The resistance of members with shear reinforcement (art. 6.2.3 [2])

Calculation of reinforced concrete members resistance with shear reinforcement is based on the truss analogy method with variable-angle diagonals. The basis of this method is the balance of forces in the triangle determined by the strut force (diagonal), the shear reinforcement force (stirrup) and longitudinal reinforcement force.

\[ \textsf{\textit{\footnotesize{\qquad Principe of Truss analogy for member under shear load.}}}\]

Cross-section under shear load is broken by cracks at an angle θ, from this reason the concrete diagonal with same angle as shear forces is resisting to the shear force. Compressive force of the diagonal can be expressed as Ved/sinθ. This force must be transferred by concrete surface, perpendicular to the compression diagonal bwzcosθ. The concrete tension stress in the compression diagonal is then equal:

\[ {{\sigma }_{c}}=\frac{{{V}_{Ed}}}{{{b}_{w}}z~\sin \text{ }\!\!\theta\!\!\text{ }\cos \theta }=\frac{{{V}_{Ed}}}{{{b}_{w}}z}\left( \tan \theta +\cot \theta  \right)\]

Substituting \[{{\sigma }_{c}}={{\alpha }_{cw}}{{\nu }_{1}}{{f}_{cd}}\]  and \[{{V}_{Ed}}={{V}_{Rd,max}}\] and expressing \[{{V}_{Rd,max}}\] we get equation for  shear resistance of diagonal:

\[ {{V}_{Rd,max}}=~{{\alpha }_{cw}}~{{b}_{w}}~z~{{\nu }_{1~}}{{f}_{cd}}/\left( \cot \theta +\tan \theta  \right)\]

To balance the vertical force component in the compression diagonal, shear reinforcement will be used. The size of the vertical force is based on the diagonal compressive stress in the concrete area which is corresponding to one single stirrup - \[{{\sigma }_{c}}{{b}_{w}}s{{\sin }^{2}}\theta\]. Limit stirrup force is given as \[{{A}_{sw}}{{f}_{ywd}}/s\]. 

Inserting σc, comparing with the limit force in the reinforcement, after modifications we get:

\[ \frac{{{A}_{sw}}{{f}_{ywd}}}{s}=\frac{{{V}_{Ed}}}{z}\tan \theta\]

Then expressing Ved as VRDs we get resistance of cross-section with vertical shear reinforcement:

\[ {{V}_{Rd,s}}=~\frac{{{A}_{sw}}}{s}z~{{f}_{ywd}}\cot \theta\]

The longitudinal shear force is transferred by longitudinal reinforcement and it can be determined as Vedcotgθ . Derivation of formulas above can be found in [4].

Using the program IDEA RCS it is possible to check only members with vertical shear reinforcement.

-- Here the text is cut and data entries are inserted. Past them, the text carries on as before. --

/-! ### WellFormed: every check refuses an ill-formed term -/

theorem test_wf_x_above : (Instr.fbSetPixel 2147483648 0 .red).wf = false := by decide
theorem test_wf_x_below : (Instr.fbSetPixel (-2147483649) 0 .red).wf = false := by decide
theorem test_wf_y_above : (Instr.fbSetPixel 0 2147483648 .red).wf = false := by decide
theorem test_wf_y_below : (Instr.fbSetPixel 0 (-2147483649) .red).wf = false := by decide

/-! ### Decoding: words of 95_test_vectors.md, one for every row of the opcode table -/

theorem test_decode_toCode : decode 0x00000000_00000000_00000601 = .ok (.toCode .orange) := by decide
theorem test_decode_fromCode : decode 0x00000000_00000000_00001A02 = .ok (.fromCode 0x1A) := by decide
theorem test_decode_pack : decode 0x00000000_00000000_00060703 = .ok (.pack .hiZ .orange) := by decide
theorem test_decode_unpack : decode 0x00000000_00000000_00008F04 = .ok (.unpack 0x8F) := by decide
theorem test_decode_nearest : decode 0x00000000_00000000_C8966405 = .ok (.nearest 100 150 200) := by decide
theorem test_decode_fbClear : decode 0x00000000_00000000_00000110 = .ok (.fbClear .white) := by decide
theorem test_decode_fbSetRotation : decode 0x00000000_00000000_00000111 = .ok (.fbSetRotation .deg90) := by decide
theorem test_decode_fbSetPixel : decode 0x00000003_00000001_00000312 = .ok (.fbSetPixel 1 3 .blue) := by decide
theorem test_decode_fbSetPixel_extremes :
    decode 0x80000000_7FFFFFFF_00000012 = .ok (.fbSetPixel 2147483647 (-2147483648) .black) := by decide
theorem test_decode_fbAsBytes : decode 0x00000000_00000000_00000013 = .ok .fbAsBytes := by decide
theorem test_decode_pcReset : decode 0x00000000_00000000_00000020 = .ok .pcReset := by decide
theorem test_decode_pcInitialize : decode 0x00000000_00000000_00000021 = .ok .pcInitialize := by decide
theorem test_decode_pcWakeUp : decode 0x00000000_00000000_00000022 = .ok .pcWakeUp := by decide
theorem test_decode_pcUpdateFrame : decode 0x00000000_00000000_00000023 = .ok .pcUpdateFrame := by decide
theorem test_decode_pcDisplayFrame : decode 0x00000000_00000000_00000024 = .ok .pcDisplayFrame := by decide
theorem test_decode_pcUpdateAndDisplayFrame :
    decode 0x00000000_00000000_00000025 = .ok .pcUpdateAndDisplayFrame := by decide
theorem test_decode_pcClearFrame : decode 0x00000000_00000000_00000026 = .ok .pcClearFrame := by decide
theorem test_decode_pcPowerOff : decode 0x00000000_00000000_00000027 = .ok .pcPowerOff := by decide
theorem test_decode_pcSleep : decode 0x00000000_00000000_00000028 = .ok .pcSleep := by decide
theorem test_decode_pcSetBackground :
    decode 0x00000000_00000000_00000629 = .ok (.pcSetBackground .orange) := by decide
theorem test_decode_isBusy : decode 0x00000000_00000000_00000030 = .ok .isBusy := by decide
theorem test_decode_readStatus : decode 0x00000000_00000000_00000031 = .ok .readStatus := by decide

/-- L2-DEC: the illegal words. -/
theorem test_decode_illegal :
    [0x00000000_00000000_00000000, 0x00000000_00000000_00000006, 0x00000000_00000000_0000002A,
      0x00000000_00000000_000000FF].map (fun w : Req => decode w) =
        List.replicate 4 (.error .unassignedOpcode) ∧
    [0x00000000_00000000_00000801, 0x00000000_00000000_00080103, 0x00000000_00000000_00000411,
      0x00000000_00000001_00000020, 0x00000001_00000000_00000005, 0x00000000_00000000_00010012,
      0x00000000_00000000_00010104].map (fun w : Req => decode w) =
        List.replicate 7 (.error .nonzeroField) := by decide

/-- L2-DEC: an illegal word is answered and nothing else happens. -/
theorem test_step_illegal :
    nextOf (stepWord 0x00000000_00000001_00000020 State.reset) =
      some { State.reset with rsps := [⟨0x00000003, []⟩] } := by decide

/-- 30_encoding.md R99: the examples that name their operands in decimal or by name. -/
theorem test_assemblerText :
    [Instr.pcDisplayFrame, .fbClear .white, .pack .black .green, .nearest 255 128 0, .fbSetRotation .deg90,
      .fbSetPixel 1 0 .green].map assemblerText =
    ["PC_DISPLAY_FRAME", "FB_CLEAR White", "PACK Black, Green", "NEAREST 255, 128, 0", "FB_SET_ROTATION 90",
      "FB_SET_PIXEL 1, 0, Green"] := by decide

/-- The host's form of a table row. -/
theorem test_decodeTableWord : decodeTableWord 96 0x12 = some (.fbSetPixel 0 0 .black) ∧
    decodeTableWord 8 0x31 = some .readStatus ∧ decodeTableWord 96 0x06 = none := by decide

/-- The word put on the port is the next one run. -/
theorem test_withFetchWord :
    lastWord (step (State.reset.withFetchWord 96 0x611)) = some 0x00000003 ∧
    lastWord (step (State.reset.withFetchWord 96 0x31)) = some 0x00002000 := by decide

/-! ### The colour model -/

/-- L1-1. -/
theorem test_toCode : lastWord (exec (.toCode .orange) State.reset) = some 0x00000600 := by decide
/-- L2-QNT-1. -/
theorem test_fromCode_masks : lastWord (exec (.fromCode 0x17) State.reset) = some 0x00000700 := by decide
/-- L2-QNT-1. -/
theorem test_fromCode_error : lastWord (exec (.fromCode 0x1A) State.reset) = some 0x00000A01 := by decide
/-- L1-3. -/
theorem test_pack : lastWord (exec (.pack .hiZ .orange) State.reset) = some 0x00007600 := by decide
/-- L1-3. -/
theorem test_unpack : lastWord (exec (.unpack 0x45) State.reset) = some 0x00050400 := by decide
/-- L2-QNT-2. -/
theorem test_unpack_high_first : lastWord (exec (.unpack 0x9F) State.reset) = some 0x00000901 := by decide
/-- L2-QNT-3: a tie goes to the lower code. -/
theorem test_nearest_tie : lastWord (exec (.nearest 255 64 0) State.reset) = some 0x00000400 := by decide
/-- L2-QNT-3. -/
theorem test_nearest_channels : lastWord (exec (.nearest 100 150 200) State.reset) = some 0x00000700 ∧
    lastWord (exec (.nearest 0 0 128) State.reset) = some 0x00000300 := by decide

In general following equations can be used:

\[{{V}_{Rd,s}}=~\frac{{{A}_{sw}}}{s}z~{{f}_{ywd}}\left( \cot \theta +\cot \alpha  \right)\sin \alpha\]

\[{{V}_{Rd,max}}=~{{\alpha }_{cw}}~{{b}_{w}}~z~{{\nu }_{1~}}{{f}_{cd}}\left( \cot \theta +\cot \alpha   \right)/\left( 1+{{\cot }^{2}}\theta  \right)\]

Where  

Asw      is the cross-sectional area of the shear reinforcement,

s           is the spacing of the stirrups,

fywd      is the design yield strength of the shear reinforcement,

bw        is the minimum width between tension and compression chords. To calculate the resistance VRd,max , the value of the section width must be reduced to the so-called nominal width of the cross-section in case the cross-section is weakened by cable ducts

           bw,nom=bw-0,5ΣΦ for grouted metal ducts

           bw,nom=bw-1,2ΣΦ for non-grouted metal ducts           

υ          = 0,6 pro fck ≤ 60MPa or  pro fck > 60MPa,

αcw       is a coefficient taking account of the state of the stress in the compression chord.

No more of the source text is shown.